What you will do: Only the lines from the one containing "rw [State.spriteHits, memReadAll_of_readable" through the last line of the data are to be written out, exactly and in full.

[Collected data entries]
[Start of Attachment]

/-- I after FX55 or FX65 (R144, R145). -/
theorem indexAfter_regCount_toNat (s : State) (x : Reg) :
    (s.indexAfter (regCount x)).toNat = (s.i.toNat + x.toNat + 1) % 65536 := by
  rw [State.indexAfter, BitVec.toNat_add, BitVec.toNat_ofNat, Nat.add_mod_mod]
  rfl

/-! ### Bytes at the data addresses -/

section
variable {s : State} {bs : List Byte} (hwf : s.mem.wf = true) (hfit : s.dataAddr bs.length ≤ memSize)
include hwf hfit

/-- A store at the data addresses puts byte `k` at `I + k` (R55, R146). -/
theorem byteAt_storeBytes_dataAddr {k : Nat} (hk : k < bs.length) :
    (s.storeBytes (s.dataAddr 0) bs).byteAt (s.dataAddr k) = bs.getD k 0 := by
  rw [byteAt_storeBytes s (s.dataAddr 0) _ bs hfit hwf, if_pos (by unfold State.dataAddr; omega)]
  exact congrArg (bs.getD · 0) (Nat.add_sub_cancel_left s.i.toNat k)

/-- A store at the data addresses changes the bytes there alone. -/
theorem unchanged_storeBytes_dataAddr {P : Nat → Prop} (hP : ∀ k, k < bs.length → P (s.dataAddr k)) :
    Unchanged { bytes := P } s (s.storeBytes (s.dataAddr 0) bs) :=
  { Unchanged.refl {} s with
    bytes := fun a ha => by
      rw [byteAt_storeBytes s (s.dataAddr 0) _ bs hfit hwf, if_neg]
      rintro ⟨hle, hlt⟩
      obtain ⟨k, rfl⟩ := Nat.exists_eq_add_of_le hle
      exact ha (hP k (Nat.lt_of_add_lt_add_left hlt)) }

end

/-- A load of registers changes as many of the first ones as there are bytes (R145). -/
theorem unchanged_loadRegs {s : State} {bs : List Byte} {P : Reg → Prop}
    (hP : ∀ r : Reg, r.toNat < bs.length → P r) :
    Unchanged { regs := P } s (s.loadRegs bs) :=
  { Unchanged.refl {} s with regs := fun r hr => by rw [reg_loadRegs, if_neg (mt (hP r) hr)] }

/-- Register `r` loaded from the data addresses gets the byte at `I + r` (R145). -/
theorem reg_loadRegs_dataAddrs (s : State) {n : Nat} {r : Reg} (hr : r.toNat < n) :
    (s.loadRegs ((s.dataAddrs n).map s.byteAt)).reg r = s.byteAt (s.dataAddr r.toNat) := by
  rw [reg_loadRegs, if_pos (by simpa using hr)]
  simp [State.dataAddrs, List.getD_eq_getElem?_getD, hr]

/-- The stored digits as numbers, each below 256 (R143). -/
theorem bcdDigits_toNat (b : Byte) :
    ((bcdDigits b).getD 0 0).toNat = b.toNat / 100 ∧ ((bcdDigits b).getD 1 0).toNat = b.toNat / 10 % 10 ∧
      ((bcdDigits b).getD 2 0).toNat = b.toNat % 10 := by
  have hb := b.isLt
  simp only [bcdDigits, List.getD_cons_zero, List.getD_cons_succ, BitVec.toNat_ofNat]
  omega

/-! ### The arms of LD B, LD [I] and LD Vx, [I], by their checks -/

theorem exec_ldB_of_ok {s : State} {x : Reg} (h : s.checkWriteAll (s.dataAddrs 3) = .ok ()) :
    exec (.ldB x) s = .next (s.storeBytes (s.dataAddr 0) (bcdDigits (s.reg x))).advance := by
  rw [exec, execLdB, h]
  rfl

theorem exec_ldB_of_error {s : State} {x : Reg} {c : FaultCause}
    (h : s.checkWriteAll (s.dataAddrs 3) = .error c) :
    exec (.ldB x) s = s.complete (encode (.ldB x)) (.error c) := by
  rw [exec, execLdB, h]

theorem exec_ldMemVx_of_ok {s : State} {x : Reg} (h : s.checkWriteAll (s.dataAddrs (regCount x)) = .ok ()) :
    exec (.ldMemVx x) s = .next
      ((s.storeBytes (s.dataAddr 0) (s.regBytes (regCount x))).setI (s.indexAfter (regCount x))).advance := by
  rw [exec, execLdMemVx, h]
  rfl

theorem exec_ldMemVx_of_error {s : State} {x : Reg} {c : FaultCause}
    (h : s.checkWriteAll (s.dataAddrs (regCount x)) = .error c) :
    exec (.ldMemVx x) s = s.complete (encode (.ldMemVx x)) (.error c) := by
  rw [exec, execLdMemVx, h]

theorem exec_ldVxMem_of_ok {s : State} {x : Reg} {bs : List Byte}
    (h : s.memReadAll (s.dataAddrs (regCount x)) = .ok bs) :
    exec (.ldVxMem x) s = .next ((s.loadRegs bs).setI (s.indexAfter (regCount x))).advance := by
  rw [exec, execLdVxMem, h]
  rfl

theorem exec_ldVxMem_of_error {s : State} {x : Reg} {c : FaultCause}
    (h : s.memReadAll (s.dataAddrs (regCount x)) = .error c) :
    exec (.ldVxMem x) s = s.complete (encode (.ldVxMem x)) (.error c) := by
  rw [exec, execLdVxMem, h]

/-! ### The statements -/

/-- Settles O26: the digits of VX stored at the data addresses, where all three are writable; else the fault of the
first that is not. -/
theorem storeDecimal : Obligations.StoreDecimal := by
  refine fun x => ⟨by simp, fun s hwf hfit hfont => ?stores, fun s hoob => ?oob, fun s hlow hfont => ?font⟩
  case stores =>
    have hend : s.dataAddr (bcdDigits (s.reg x)).length ≤ memSize := Nat.succ_le_succ hfit
    have hbyte : ∀ k < 3, (s.storeBytes (s.dataAddr 0) (bcdDigits (s.reg x))).byteAt (s.dataAddr k) =
        (bcdDigits (s.reg x)).getD k 0 := fun k hk => byteAt_storeBytes_dataAddr hwf hend hk
    obtain ⟨hundreds, tens, ones⟩ := bcdDigits_toNat (s.reg x)
    refine ⟨_, exec_ldB_of_ok (checkWriteAll_dataAddrs_ok s 3 hend hfont), ?_, ?_, ?_, rfl,
      (unchanged_storeBytes_dataAddr hwf hend fun k hk => ?_).setPc _⟩
    · rw [State.advance_byteAt, hbyte 0 (by decide), hundreds]
    · rw [State.advance_byteAt, hbyte 1 (by decide), tens]
    · rw [State.advance_byteAt, hbyte 2 (by decide), ones]
    · exact ⟨Nat.le_add_right _ k, Nat.add_lt_add_left hk _⟩
  case oob =>
    have habove : 0x4F < s.i.toNat := by unfold State.dataAddr at hoob; omega
    exact takesFault_of_complete (exec_ldB_of_error
      (checkWriteAll_dataAddrs_oob s 3 (Nat.succ_lt_succ hoob) (by decide) (.inl habove)))
  case font =>
    exact takesFault_of_complete (exec_ldB_of_error (checkWriteAll_dataAddrs_font s 3 (by decide) hlow hfont))

/-- Settles O27: V0 to VX stored at the data addresses, where all of them are writable; else the fault of the first
that is not. -/
theorem storeRegisters : Obligations.StoreRegisters := by
  refine fun x => ⟨by simp, fun s hwf hfit hfont => ?stores, fun s hoob hfont => ?oob, fun s hlow hfont => ?font⟩
  case stores =>
    have hend : s.dataAddr (regCount x) ≤ memSize := Nat.succ_le_succ hfit
    have hlen : s.dataAddr (s.regBytes (regCount x)).length ≤ memSize := by rwa [length_regBytes]
    refine ⟨_, exec_ldMemVx_of_ok (checkWriteAll_dataAddrs_ok s _ hend hfont), fun r hr => ?_,
      indexAfter_regCount_toNat s x, rfl,
      ((unchanged_storeBytes_dataAddr hwf hlen fun k hk => ?_).setI _).setPc _⟩
    · have hcount : r.toNat < regCount x := Nat.lt_succ_of_le hr
      rw [State.advance_byteAt, State.setI_byteAt,
        byteAt_storeBytes_dataAddr hwf hlen (by rwa [length_regBytes]), regBytes_getD s _ r hcount]
    · rw [length_regBytes] at hk
      exact ⟨Nat.le_add_right _ k, Nat.add_le_add_left (Nat.le_of_lt_succ hk) _⟩
  case oob =>
    exact takesFault_of_complete (exec_ldMemVx_of_error
      (checkWriteAll_dataAddrs_oob s _ (Nat.succ_lt_succ hoob) (Nat.succ_pos _) hfont))
  case font =>
    exact takesFault_of_complete (exec_ldMemVx_of_error
      (checkWriteAll_dataAddrs_font s _ (Nat.succ_pos _) hlow hfont))

/-- Settles O28: V0 to VX loaded from the data addresses, where all of them are in memory; else the fault of the first
that is not. -/
theorem loadRegisters : Obligations.LoadRegisters := by
  refine fun x => ⟨by simp, fun s hfit => ?loads, fun s hoob => ?oob⟩
  case loads =>
    refine ⟨_, exec_ldVxMem_of_ok (memReadAll_dataAddrs_ok s _ (Nat.succ_le_succ hfit)), fun r hr => ?_,
      indexAfter_regCount_toNat s x, rfl, ((unchanged_loadRegs fun r hr => ?_).setI _).setPc _⟩
    · exact reg_loadRegs_dataAddrs s (Nat.lt_succ_of_le hr)
    · rw [List.length_map, length_dataAddrs] at hr
      exact Nat.le_of_lt_succ hr
  case oob =>
    exact takesFault_of_complete (exec_ldVxMem_of_error
      (memReadAll_dataAddrs_oob s _ (Nat.succ_lt_succ hoob) (Nat.succ_pos _)))

/-- Settles O23: a 12-bit address zero-extended. -/
theorem loadIndex : Obligations.LoadIndex :=
  fun nnn => ⟨decode_packNNN_ldI nnn, fun _ => completes_setI rfl (zextAddr_toNat nnn)⟩

/-- Settles O24: VF gets the flag of the exact sum, then I the sum at 16 bits, both from the old VX. -/
theorem addIndex : Obligations.AddIndex := by
  refine fun x => ⟨by simp, fun s => ⟨_, rfl, ?sum, ?flag, rfl, ((unchanged_setReg s regF _).setI _).setPc _⟩⟩
  case sum => exact (BitVec.toNat_add _ _).trans (by rw [zextByte_toNat])
  case flag =>
    rw [State.advance_reg, State.setI_reg, setFlag_eq, reg_setReg, if_pos rfl, flagByte_indexFlag_toNat]

/-- Settles O25: five times any byte fits in I. -/
theorem fontAddress : Obligations.FontAddress :=
  fun x => ⟨by simp, fun _ => completes_setI rfl (glyphAddr_toNat _)⟩

end Sys2Proof.Machine

/-! ## Proofs: display. What decoding gives for the words of DRW, the hits and the first fault of a sprite, the frame of
a draw, the arm by its hits, and the statement (43_display.md). -/

namespace Sys2Proof

@[simp] theorem decode_packXYN_drw (x y : Reg) (n : Count) : decode (packXYN 0xD#4 x y n) = .ok (.drw x y n) := by
  simp [decode]

end Sys2Proof

namespace Sys2Proof.Machine

/-! ### Cells and the flag -/

/-- A cell is on when it is not 0 (R29). -/
@[simp] theorem cellOn_iff (c : Byte) : cellOn c = true ↔ c ≠ 0x00#8 := by simp [cellOn]

/-- A toggled cell holds 1 exactly when it was 0 (R150). -/
theorem cellToggled_eq (c : Byte) : cellToggled c = if c = 0x00#8 then 0x01#8 else 0x00#8 := by
  rw [cellToggled, if_congr (cellOn_iff c) rfl rfl, ite_not]

theorem flagByte_eq_one_iff (f : Bool) : flagByte f = 0x01#8 ↔ f = true := by cases f <;> decide

theorem flagByte_one_or_zero (f : Bool) : flagByte f = 0x01#8 ∨ flagByte f = 0x00#8 := by cases f <;> decide

/-- VF after a flag is written (R21). -/
theorem reg_setFlag_regF (s : State) (f : Bool) : (s.setFlag f).reg regF = flagByte f := by
  rw [setFlag_eq, reg_setReg, if_pos rfl]

/-! ### The frame of a draw -/

/-- Toggling cells changes those cells alone (R150). -/
theorem unchanged_toggleHits {f : Footprint} (s : State) {hits : List Pixel} (hf : ∀ p ∈ hits, f.cells p) :
    Unchanged f s { s with display := toggleHits s.display hits } :=
  { Unchanged.refl f s with cells := fun p hp => by rw [cell_toggleHits, if_neg (mt (hf p) hp)] }

/-- A write to VF keeps a frame that VF stands in. -/
theorem Unchanged.setFlag {f : Footprint} {s t : State} (h : Unchanged f s t) (hf : f.regs regF) (b : Bool) :
    Unchanged f s (t.setFlag b) :=
  { h with
    regs := fun r hr => by
      have hne : r ≠ regF := fun hF => hr (hF ▸ hf)
      rw [setFlag_eq, reg_setReg, if_neg hne, h.regs r hr] }

/-! ### The faults of a sprite -/

/-- An unreadable sprite has rows, and its first address above 0xFFF names the fault (R58, R150). -/
theorem spriteHits_of_not_readable {s : State} {n : Count} (x y : Reg) (h : ¬ s.SpriteReadable n) :
    s.spriteHits x y n = .error ⟨.memReadOob, some (max (s.dataAddr 0) 0x1000)⟩ := by
  rw [spriteReadable_iff, not_or] at h
  obtain ⟨hoob, hrows⟩ := h
  rw [State.spriteHits, memReadAll_dataAddrs_oob s _ (Nat.lt_of_not_le hoob) (Nat.pos_of_ne_zero hrows)]
  rfl

/-- A pixel of exact coordinates on the display never faults (R151). -/
theorem place_ne_off {pol : DrawEdgePolicy} {xs ys : Nat} (hx : xs ≤ 63) (hy : ys ≤ 31) (index : Nat) :
    place pol xs ys ≠ .off index := fun h => by
  obtain ⟨-, hoff, -⟩ := place_off h
  omega

/-- Where an off-display pixel faults, the first set bit off the display, row by row and left to right, names the fault
(R151, R207): the pixels before it are those of earlier rows and of columns further left. -/
theorem spriteHits_of_first_off {s : State} {x y : Reg} {n : Count} {r c : Nat} (hread : s.SpriteReadable n)
    (hpol : s.params.drawEdge = .fault) (hr : r < n.toNat) (hc : c < 8) (hset : s.spriteSet r c)
    (hoff : s.spriteX x c > 63 ∨ s.spriteY y r > 31)
    (hfirst : ∀ r' c', r' < n.toNat → c' < 8 → s.spriteSet r' c' → (r' < r ∨ r' = r ∧ c' < c) →
      s.spriteX x c' ≤ 63 ∧ s.spriteY y r' ≤ 31) :
    s.spriteHits x y n = .error ⟨.displayOob, some (s.spriteY y r * 64 + s.spriteX x c)⟩ := by
  have hlen : ((s.dataAddrs n.toNat).map s.byteAt).length = n.toNat := by rw [List.length_map, length_dataAddrs]
  obtain ⟨before, after, hsplit, hbefore⟩ := spritePixels_split (s.reg x).toNat
    ((s.dataAddrs n.toNat).map s.byteAt) (s.reg y).toNat r c (hlen.symm ▸ hr) hc
    (by rwa [spriteRow_getD s n r hr])
  have hplaced : ∀ q ∈ before, ∀ index, place s.params.drawEdge q.1 q.2 ≠ .off index := by
    intro q hq
    obtain ⟨r', c', hr', hc', hset', hearlier, rfl⟩ := hbefore q hq
    rw [hlen] at hr'
    rw [spriteRow_getD s n r' hr'] at hset'
    obtain ⟨hx, hy⟩ := hfirst r' c' hr' hc' hset' hearlier
    exact place_ne_off hx hy
  have hthis : place s.params.drawEdge (s.spriteX x c) (s.spriteY y r) =
      .off (s.spriteY y r * 64 + s.spriteX x c) := by
    rw [hpol]
    exact if_pos hoff
  rw [State.spriteHits, memReadAll_of_readable s n hread]
  exact (congrArg (placeAll _) hsplit).trans (placeAll_error _ _ before _ after hplaced hthis)

/-! ### The arm of DRW, by the sprite's hits -/

theorem exec_drw_of_ok {s : State} {x y : Reg} {n : Count} {hits : List Pixel} (h : s.spriteHits x y n = .ok hits) :
    exec (.drw x y n) s = .next
      ({ s with display := toggleHits s.display hits }.setFlag (collisionFlag s.display hits)).advance := by
  rw [exec, execDrw, h]
  rfl

theorem exec_drw_of_error {s : State} {x y : Reg} {n : Count} {c : FaultCause} (h : s.spriteHits x y n = .error c) :
    exec (.drw x y n) s = s.complete (encode (.drw x y n)) (.error c) := by
  rw [exec, execDrw, h]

[End of Attachment]

Answer below:
  rw [State.spriteHits, memReadAll_of_readable s n hread]
  exact (congrArg (placeAll _) hsplit).trans (placeAll_error _ _ before _ after hplaced hthis)

/-! ### The arm of DRW, by the sprite's hits -/

theorem exec_drw_of_ok {s : State} {x y : Reg} {n : Count} {hits : List Pixel} (h : s.spriteHits x y n = .ok hits) :
    exec (.drw x y n) s = .next
      ({ s with display := toggleHits s.display hits }.setFlag (collisionFlag s.display hits)).advance := by
  rw [exec, execDrw, h]
  rfl

theorem exec_drw_of_error {s : State} {x y : Reg} {n : Count} {c : FaultCause} (h : s.spriteHits x y n = .error c) :
    exec (.drw x y n) s = s.complete (encode (.drw x y n)) (.error c) := by
  rw [exec, execDrw, h]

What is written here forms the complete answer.